**EXERCISE INSTRUCTIONS:** Return verbatim every line from the first line of the data below to the line that contains "(s1.link.served q).foldl (fun", inclusive, and no further.

**DATA PROVIDED:**

+++

-- ==== Sys2Proof/Machine/Links.lean ====
section
/-!
DEFINITION. Blanker links: return records, lane health, bring-up, identity, lane tests, temperatures
and stuck beams, and the LINK commands (chapter 12, R295, R296, R242, R243).
-/

namespace Sys2Proof.Machine

/-! ### Return records (R314) -/

/-- The CRC of a record holds: bytes 0 to 29 against bytes 30 and 31. -/
def recordOk (w : BitVec 256) : Bool :=
  crc16 (leBytes 30 w.toNat) == BitVec.ofNat 16 (fld 255 240 w)

/-- A lane in service gains a reason to be DEGRADED (R322). -/
def State.degrade (s : State) (n : Nat) : State :=
  let l := s.link.lane n
  let s1 := s.onLane n fun x => { x with lastBad := s.now, degraded := true }
  if l.degraded then s1 else s1.fault none (linkEvent ST.linkDegraded n (retOf n) l.margin 0)

/-- Lanes in service on a return lane. -/
def Link.served (l : Link) (q : Nat) : List Nat := (upto (17 * q) (17 * q + 17)).filter l.up

/-- A record whose CRC fails is discarded and counted (R314, R322). -/
def State.discardRecord (s : State) (q : Nat) : State :=
  let s1 := s.onLink fun l => { l with rets := l.rets.modify q fun r => { r with discarded := r.discarded + 1 } }
  (s1.link.served q).foldl (fun t n => t.degrade n) s1

/-- A lane has failed a bring-up step: it drops to DOWN, and after three in a row it is retired (R319, R323). -/
def State.failBringup (s : State) (n : Nat) : State :=
  let fails := (s.link.lane n).fails + 1
  let s1 := s.onLane n fun x => { x with fails := fails, step := 0, downAt := s.now, testing := false, st := .down }
  if 3 ≤ fails then s1.retireLane n fails else s1.headCheck

/-- A lane drops out of service, or fails a bring-up step (Table 12-9). -/
def State.dropLane (s : State) (n : Nat) : State :=
  let l := s.link.lane n
  if l.st = .retired then s
  else if l.st = .down then s.failBringup n
  else ((s.onLane n fun x => { x with st := .down, step := 0, downAt := s.now, ident := none, testing := false }).fault
    none (linkEvent ST.linkLaneDown n (retOf n) 0 0)).headCheck

/-- A return lane reaches block lock: lanes that wait for it train (R308, R319). -/
def State.lockReturn (s : State) (k : Nat) : State :=
  let s1 := s.onLink fun l => { l with rets := l.rets.modify k fun r => { r with
    lock := true, good := 8, bad := 0, lastAt := s.now } }
  (upto (17 * k) (17 * k + 17)).foldl (fun t n => if (t.link.lane n).step = 1 then t.trainPreset n 0 else t) s1

/-- A return lane is lost: its lanes go down and train again with it (R324, Table 12-9). -/
def State.loseReturn (s : State) (k : Nat) : State :=
  let s1 := (s.onLink fun l => { l with rets := l.rets.modify k fun r => { r with lock := false, good := 0, bad := 0 } }).fault
    none { linkEvent ST.linkReturnLost 0 k 0 0 with nodef := nodeF 11 1 k, noder := nodeR 5 1 k }
  (upto (17 * k) (17 * k + 17)).foldl (fun t n =>
    let l := t.link.lane n
    if l.st = .spare ∨ l.st = .carrier then (t.dropLane n).onLane n fun x => { x with step := 1, stepAt := t.now } else t) s1

/-- A record on a return lane, of the type the row names. Without block lock it only counts toward lock; under lock
one whose CRC fails is discarded, and the fourth in a row loses lock (R308, R314). -/
def State.record (s : State) (q : BitVec 2) (w : BitVec 256) (type : Nat) (k : State → State) : State :=
  let n := q.toNat
  let r := s.link.rets.getD n RetLane.reset
  let on (f : RetLane → RetLane) : State := s.onLink fun l => { l with rets := l.rets.modify n f }
  if !r.lock then
    if !recordOk w then on fun z => { z with good := 0 }
    else if r.good < 7 then on fun z => { z with good := z.good + 1 }
    else s.lockReturn n
  else if !recordOk w then
    if r.bad < 3 then (on fun z => { z with bad := z.bad + 1 }).discardRecord n
    else (s.discardRecord n).loseReturn n
  else
    let s1 := on fun z => { z with bad := 0, lastAt := s.now }
    if fld 7 0 w = type then k s1 else s1

/-! ### Flash statuses (R315, R316, R220) -/

/-- The full flash index nearest the current flash whose low 32 bits are given. -/
def fullFlash (low cur : Nat) : Int := (cur : Int) + signedOf 32 (toU 32 ((low : Int) - cur))

/-- A status acknowledges its flash. -/
def acknowledges (x : Stripe) (st : Nat) : Bool := if x.target = 0 then st == 1 else st == 2

/-- The run that statuses speak of is updated. -/
def State.onStatusRun (s : State) (f : Run → Run) : State :=
  s.onPlay fun p => match p.run with
    | some r => { p with run := some (f r) }
    | none => { p with tail := p.tail.map f }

+++

**PROBLEM SOLUTION:**
-- ==== Sys2Proof/Machine/Links.lean ====
section
/-!
DEFINITION. Blanker links: return records, lane health, bring-up, identity, lane tests, temperatures
and stuck beams, and the LINK commands (chapter 12, R295, R296, R242, R243).
-/

namespace Sys2Proof.Machine

/-! ### Return records (R314) -/

/-- The CRC of a record holds: bytes 0 to 29 against bytes 30 and 31. -/
def recordOk (w : BitVec 256) : Bool :=
  crc16 (leBytes 30 w.toNat) == BitVec.ofNat 16 (fld 255 240 w)

/-- A lane in service gains a reason to be DEGRADED (R322). -/
def State.degrade (s : State) (n : Nat) : State :=
  let l := s.link.lane n
  let s1 := s.onLane n fun x => { x with lastBad := s.now, degraded := true }
  if l.degraded then s1 else s1.fault none (linkEvent ST.linkDegraded n (retOf n) l.margin 0)

/-- Lanes in service on a return lane. -/
def Link.served (l : Link) (q : Nat) : List Nat := (upto (17 * q) (17 * q + 17)).filter l.up

/-- A record whose CRC fails is discarded and counted (R314, R322). -/
def State.discardRecord (s : State) (q : Nat) : State :=
  let s1 := s.onLink fun l => { l with rets := l.rets.modify q fun r => { r with discarded := r.discarded + 1 } }
  (s1.link.served q).foldl (fun t n => t.degrade n) s1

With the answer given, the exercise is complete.